* _Your objective_
Set out exactly every line of the entries below, starting at the line that holds "the command has" and stopping after the line that holds "(∀ i : Instr, decode".

--- Data Enclosed Below ---

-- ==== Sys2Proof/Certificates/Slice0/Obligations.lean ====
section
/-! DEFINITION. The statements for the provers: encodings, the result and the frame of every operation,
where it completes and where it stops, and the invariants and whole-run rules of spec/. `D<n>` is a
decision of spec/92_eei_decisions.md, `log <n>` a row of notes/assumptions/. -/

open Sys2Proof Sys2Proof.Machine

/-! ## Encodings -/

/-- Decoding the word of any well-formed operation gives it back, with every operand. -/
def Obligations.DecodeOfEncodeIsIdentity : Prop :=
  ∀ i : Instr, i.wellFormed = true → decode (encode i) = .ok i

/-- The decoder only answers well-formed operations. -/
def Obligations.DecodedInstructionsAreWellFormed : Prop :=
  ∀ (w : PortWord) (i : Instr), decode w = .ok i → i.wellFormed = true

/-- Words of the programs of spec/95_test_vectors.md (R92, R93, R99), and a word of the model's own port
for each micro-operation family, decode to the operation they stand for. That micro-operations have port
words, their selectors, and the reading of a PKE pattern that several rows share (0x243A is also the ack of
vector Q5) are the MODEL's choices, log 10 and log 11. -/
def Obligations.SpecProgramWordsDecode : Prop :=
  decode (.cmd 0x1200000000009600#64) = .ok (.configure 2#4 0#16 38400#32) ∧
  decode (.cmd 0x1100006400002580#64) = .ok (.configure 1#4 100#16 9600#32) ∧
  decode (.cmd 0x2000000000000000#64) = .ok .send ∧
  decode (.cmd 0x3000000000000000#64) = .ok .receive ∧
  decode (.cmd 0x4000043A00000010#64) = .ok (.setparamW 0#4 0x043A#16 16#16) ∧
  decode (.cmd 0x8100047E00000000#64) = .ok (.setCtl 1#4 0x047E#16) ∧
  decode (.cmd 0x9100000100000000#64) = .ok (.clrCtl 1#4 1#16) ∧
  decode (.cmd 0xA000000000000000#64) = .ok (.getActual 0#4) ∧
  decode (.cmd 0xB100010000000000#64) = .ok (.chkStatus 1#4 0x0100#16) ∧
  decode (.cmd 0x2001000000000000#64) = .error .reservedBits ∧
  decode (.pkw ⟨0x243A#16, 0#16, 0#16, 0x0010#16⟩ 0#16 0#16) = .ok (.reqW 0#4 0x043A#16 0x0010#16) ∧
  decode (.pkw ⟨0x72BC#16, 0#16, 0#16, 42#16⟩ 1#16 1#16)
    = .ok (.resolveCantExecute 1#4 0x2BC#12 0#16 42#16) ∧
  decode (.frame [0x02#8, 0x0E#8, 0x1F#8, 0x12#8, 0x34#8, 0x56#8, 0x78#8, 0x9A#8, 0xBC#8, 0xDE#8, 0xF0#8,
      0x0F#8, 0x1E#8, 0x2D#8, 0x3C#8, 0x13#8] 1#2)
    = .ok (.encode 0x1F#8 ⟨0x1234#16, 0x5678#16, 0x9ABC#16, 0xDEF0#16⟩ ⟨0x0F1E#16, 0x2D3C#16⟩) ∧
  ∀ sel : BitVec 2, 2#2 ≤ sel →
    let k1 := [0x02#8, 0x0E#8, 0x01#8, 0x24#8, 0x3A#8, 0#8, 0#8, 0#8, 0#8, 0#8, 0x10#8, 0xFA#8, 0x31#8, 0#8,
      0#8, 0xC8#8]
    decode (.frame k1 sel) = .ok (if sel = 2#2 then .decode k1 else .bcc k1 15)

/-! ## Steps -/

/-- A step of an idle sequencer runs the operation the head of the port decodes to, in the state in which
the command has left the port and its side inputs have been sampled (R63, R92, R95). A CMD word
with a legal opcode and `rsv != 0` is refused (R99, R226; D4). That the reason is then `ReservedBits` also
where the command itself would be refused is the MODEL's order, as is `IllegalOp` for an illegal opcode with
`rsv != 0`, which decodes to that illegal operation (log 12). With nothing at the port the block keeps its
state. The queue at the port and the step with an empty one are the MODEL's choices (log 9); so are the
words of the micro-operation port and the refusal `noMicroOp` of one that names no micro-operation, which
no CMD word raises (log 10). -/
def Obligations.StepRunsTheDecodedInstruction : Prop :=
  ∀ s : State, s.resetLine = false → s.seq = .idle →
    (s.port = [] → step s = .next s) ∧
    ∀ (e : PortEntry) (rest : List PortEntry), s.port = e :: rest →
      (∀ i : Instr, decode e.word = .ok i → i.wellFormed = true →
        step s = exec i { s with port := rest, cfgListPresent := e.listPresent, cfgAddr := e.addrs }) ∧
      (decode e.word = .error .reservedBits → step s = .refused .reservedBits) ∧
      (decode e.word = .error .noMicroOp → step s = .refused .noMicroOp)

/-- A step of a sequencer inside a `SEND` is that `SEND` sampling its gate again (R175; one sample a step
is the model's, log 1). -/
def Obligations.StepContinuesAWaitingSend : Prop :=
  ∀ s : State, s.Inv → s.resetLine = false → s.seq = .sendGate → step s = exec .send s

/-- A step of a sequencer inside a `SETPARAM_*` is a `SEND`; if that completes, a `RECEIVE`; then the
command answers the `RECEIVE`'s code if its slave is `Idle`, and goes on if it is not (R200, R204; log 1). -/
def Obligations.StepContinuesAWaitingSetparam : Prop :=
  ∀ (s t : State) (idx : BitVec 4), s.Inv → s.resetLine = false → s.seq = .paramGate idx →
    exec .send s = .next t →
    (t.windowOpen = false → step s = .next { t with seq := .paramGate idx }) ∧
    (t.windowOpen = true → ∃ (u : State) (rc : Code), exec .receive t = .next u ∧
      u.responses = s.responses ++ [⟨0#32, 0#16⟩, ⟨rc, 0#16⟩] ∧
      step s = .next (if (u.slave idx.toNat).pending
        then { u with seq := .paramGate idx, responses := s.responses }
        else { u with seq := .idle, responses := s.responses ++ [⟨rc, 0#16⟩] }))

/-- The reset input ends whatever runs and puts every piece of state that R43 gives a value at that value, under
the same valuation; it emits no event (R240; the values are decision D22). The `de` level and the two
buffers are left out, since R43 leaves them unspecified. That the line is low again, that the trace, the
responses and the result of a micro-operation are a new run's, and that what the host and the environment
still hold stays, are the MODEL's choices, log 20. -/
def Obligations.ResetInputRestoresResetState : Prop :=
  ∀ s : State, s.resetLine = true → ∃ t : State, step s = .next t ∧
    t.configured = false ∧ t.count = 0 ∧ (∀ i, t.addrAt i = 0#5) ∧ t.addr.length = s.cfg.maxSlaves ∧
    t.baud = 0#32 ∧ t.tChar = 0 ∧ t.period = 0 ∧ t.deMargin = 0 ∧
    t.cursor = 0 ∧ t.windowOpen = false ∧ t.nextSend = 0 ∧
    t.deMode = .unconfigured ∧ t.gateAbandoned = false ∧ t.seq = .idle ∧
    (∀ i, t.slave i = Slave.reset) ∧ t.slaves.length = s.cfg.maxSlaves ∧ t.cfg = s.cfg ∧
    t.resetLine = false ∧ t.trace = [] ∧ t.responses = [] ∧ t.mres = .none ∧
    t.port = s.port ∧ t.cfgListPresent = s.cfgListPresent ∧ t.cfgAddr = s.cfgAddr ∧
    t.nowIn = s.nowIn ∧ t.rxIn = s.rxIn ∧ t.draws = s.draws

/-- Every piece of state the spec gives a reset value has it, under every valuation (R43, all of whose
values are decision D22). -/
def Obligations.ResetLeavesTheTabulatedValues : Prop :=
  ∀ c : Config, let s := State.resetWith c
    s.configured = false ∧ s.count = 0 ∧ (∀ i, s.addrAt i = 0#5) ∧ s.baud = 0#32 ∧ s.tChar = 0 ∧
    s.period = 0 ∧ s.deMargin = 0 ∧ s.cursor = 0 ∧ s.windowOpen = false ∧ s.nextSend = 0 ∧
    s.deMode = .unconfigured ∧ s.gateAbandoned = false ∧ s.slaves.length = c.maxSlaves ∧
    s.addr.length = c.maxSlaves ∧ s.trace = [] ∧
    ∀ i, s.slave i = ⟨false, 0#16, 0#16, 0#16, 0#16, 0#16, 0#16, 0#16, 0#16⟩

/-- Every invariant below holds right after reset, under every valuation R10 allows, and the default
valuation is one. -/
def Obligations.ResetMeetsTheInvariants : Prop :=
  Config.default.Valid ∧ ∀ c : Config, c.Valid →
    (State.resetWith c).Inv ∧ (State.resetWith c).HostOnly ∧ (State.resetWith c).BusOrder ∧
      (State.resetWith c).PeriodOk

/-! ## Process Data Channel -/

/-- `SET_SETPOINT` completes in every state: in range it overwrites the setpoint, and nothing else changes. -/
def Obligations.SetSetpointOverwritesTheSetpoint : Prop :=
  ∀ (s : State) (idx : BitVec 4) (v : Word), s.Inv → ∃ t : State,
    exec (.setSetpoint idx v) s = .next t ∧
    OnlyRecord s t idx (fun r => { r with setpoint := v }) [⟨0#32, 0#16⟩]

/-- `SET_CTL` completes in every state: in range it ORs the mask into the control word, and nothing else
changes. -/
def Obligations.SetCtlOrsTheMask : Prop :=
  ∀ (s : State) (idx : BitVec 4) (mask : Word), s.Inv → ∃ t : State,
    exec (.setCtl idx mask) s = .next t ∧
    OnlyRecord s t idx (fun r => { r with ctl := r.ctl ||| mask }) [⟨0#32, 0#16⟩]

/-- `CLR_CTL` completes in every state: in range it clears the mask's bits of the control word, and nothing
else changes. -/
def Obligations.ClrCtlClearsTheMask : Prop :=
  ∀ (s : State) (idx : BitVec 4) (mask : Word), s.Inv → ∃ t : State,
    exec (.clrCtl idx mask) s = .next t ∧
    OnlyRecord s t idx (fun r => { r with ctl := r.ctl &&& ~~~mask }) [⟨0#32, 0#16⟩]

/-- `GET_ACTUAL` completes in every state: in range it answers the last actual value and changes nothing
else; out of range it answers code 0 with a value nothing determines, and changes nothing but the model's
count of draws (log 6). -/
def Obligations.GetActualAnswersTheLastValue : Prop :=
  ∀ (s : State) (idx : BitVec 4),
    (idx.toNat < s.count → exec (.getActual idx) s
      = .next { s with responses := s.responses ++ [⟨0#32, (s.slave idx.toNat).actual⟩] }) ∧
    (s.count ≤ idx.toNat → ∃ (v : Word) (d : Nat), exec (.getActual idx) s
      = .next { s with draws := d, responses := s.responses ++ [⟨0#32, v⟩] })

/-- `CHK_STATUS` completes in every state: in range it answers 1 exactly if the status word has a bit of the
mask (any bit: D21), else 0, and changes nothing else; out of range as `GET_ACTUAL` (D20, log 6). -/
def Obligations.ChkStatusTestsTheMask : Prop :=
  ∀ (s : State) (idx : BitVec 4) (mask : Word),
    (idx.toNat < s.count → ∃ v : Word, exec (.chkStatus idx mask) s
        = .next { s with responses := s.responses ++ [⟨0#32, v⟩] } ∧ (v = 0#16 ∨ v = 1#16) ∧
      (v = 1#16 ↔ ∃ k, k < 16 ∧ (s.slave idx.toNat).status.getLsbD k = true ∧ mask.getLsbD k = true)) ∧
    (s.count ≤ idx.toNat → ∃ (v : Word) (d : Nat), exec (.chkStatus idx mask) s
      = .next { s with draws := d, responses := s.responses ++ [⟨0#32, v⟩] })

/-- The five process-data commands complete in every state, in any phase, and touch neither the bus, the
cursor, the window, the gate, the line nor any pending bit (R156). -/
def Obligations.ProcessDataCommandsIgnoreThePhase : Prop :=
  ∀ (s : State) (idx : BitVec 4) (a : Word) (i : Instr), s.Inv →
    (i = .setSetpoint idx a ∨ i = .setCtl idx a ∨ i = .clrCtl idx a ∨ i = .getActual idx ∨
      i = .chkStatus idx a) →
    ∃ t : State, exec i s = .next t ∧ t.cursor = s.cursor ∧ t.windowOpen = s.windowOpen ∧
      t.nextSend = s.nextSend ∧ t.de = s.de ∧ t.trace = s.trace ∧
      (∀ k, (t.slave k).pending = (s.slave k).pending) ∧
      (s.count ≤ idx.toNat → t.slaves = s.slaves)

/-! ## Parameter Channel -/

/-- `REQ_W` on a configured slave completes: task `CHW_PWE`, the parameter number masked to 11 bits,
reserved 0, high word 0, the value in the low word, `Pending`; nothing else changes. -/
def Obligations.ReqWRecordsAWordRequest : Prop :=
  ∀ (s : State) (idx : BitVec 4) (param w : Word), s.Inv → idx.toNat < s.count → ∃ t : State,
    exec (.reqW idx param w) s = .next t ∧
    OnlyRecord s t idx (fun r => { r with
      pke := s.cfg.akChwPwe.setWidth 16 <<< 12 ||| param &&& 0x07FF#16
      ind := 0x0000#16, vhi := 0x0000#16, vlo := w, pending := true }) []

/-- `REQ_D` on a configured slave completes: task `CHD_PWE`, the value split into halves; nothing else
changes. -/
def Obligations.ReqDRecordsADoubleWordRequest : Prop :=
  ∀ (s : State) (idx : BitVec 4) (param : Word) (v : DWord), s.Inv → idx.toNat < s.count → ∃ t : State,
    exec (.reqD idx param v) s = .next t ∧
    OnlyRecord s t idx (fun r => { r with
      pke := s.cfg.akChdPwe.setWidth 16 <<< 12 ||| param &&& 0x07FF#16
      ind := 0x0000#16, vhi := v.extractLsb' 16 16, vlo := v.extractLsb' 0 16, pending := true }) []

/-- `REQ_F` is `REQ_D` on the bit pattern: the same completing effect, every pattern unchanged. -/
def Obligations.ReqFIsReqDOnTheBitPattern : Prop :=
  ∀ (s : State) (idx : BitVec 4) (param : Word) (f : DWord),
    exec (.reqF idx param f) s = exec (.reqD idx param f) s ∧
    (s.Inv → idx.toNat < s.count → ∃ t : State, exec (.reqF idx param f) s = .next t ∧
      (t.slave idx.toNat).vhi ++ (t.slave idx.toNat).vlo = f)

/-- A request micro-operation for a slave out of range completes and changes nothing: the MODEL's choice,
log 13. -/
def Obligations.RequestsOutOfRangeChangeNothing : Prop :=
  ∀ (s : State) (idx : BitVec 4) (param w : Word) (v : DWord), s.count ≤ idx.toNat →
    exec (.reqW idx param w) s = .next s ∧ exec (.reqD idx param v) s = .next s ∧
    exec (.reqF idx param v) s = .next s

--- End of Enclosed Data ---

* _Result for this task_
the command has left the port and its side inputs have been sampled (R63, R92, R95). A CMD word
with a legal opcode and `rsv != 0` is refused (R99, R226; D4). That the reason is then `ReservedBits` also
where the command itself would be refused is the MODEL's order, as is `IllegalOp` for an illegal opcode with
`rsv != 0`, which decodes to that illegal operation (log 12). With nothing at the port the block keeps its
state. The queue at the port and the step with an empty one are the MODEL's choices (log 9); so are the
words of the micro-operation port and the refusal `noMicroOp` of one that names no micro-operation, which
no CMD word raises (log 10). -/
def Obligations.StepRunsTheDecodedInstruction : Prop :=
  ∀ s : State, s.resetLine = false → s.seq = .idle →
    (s.port = [] → step s = .next s) ∧
    ∀ (e : PortEntry) (rest : List PortEntry), s.port = e :: rest →
      (∀ i : Instr, decode e.word = .ok i → i.wellFormed = true →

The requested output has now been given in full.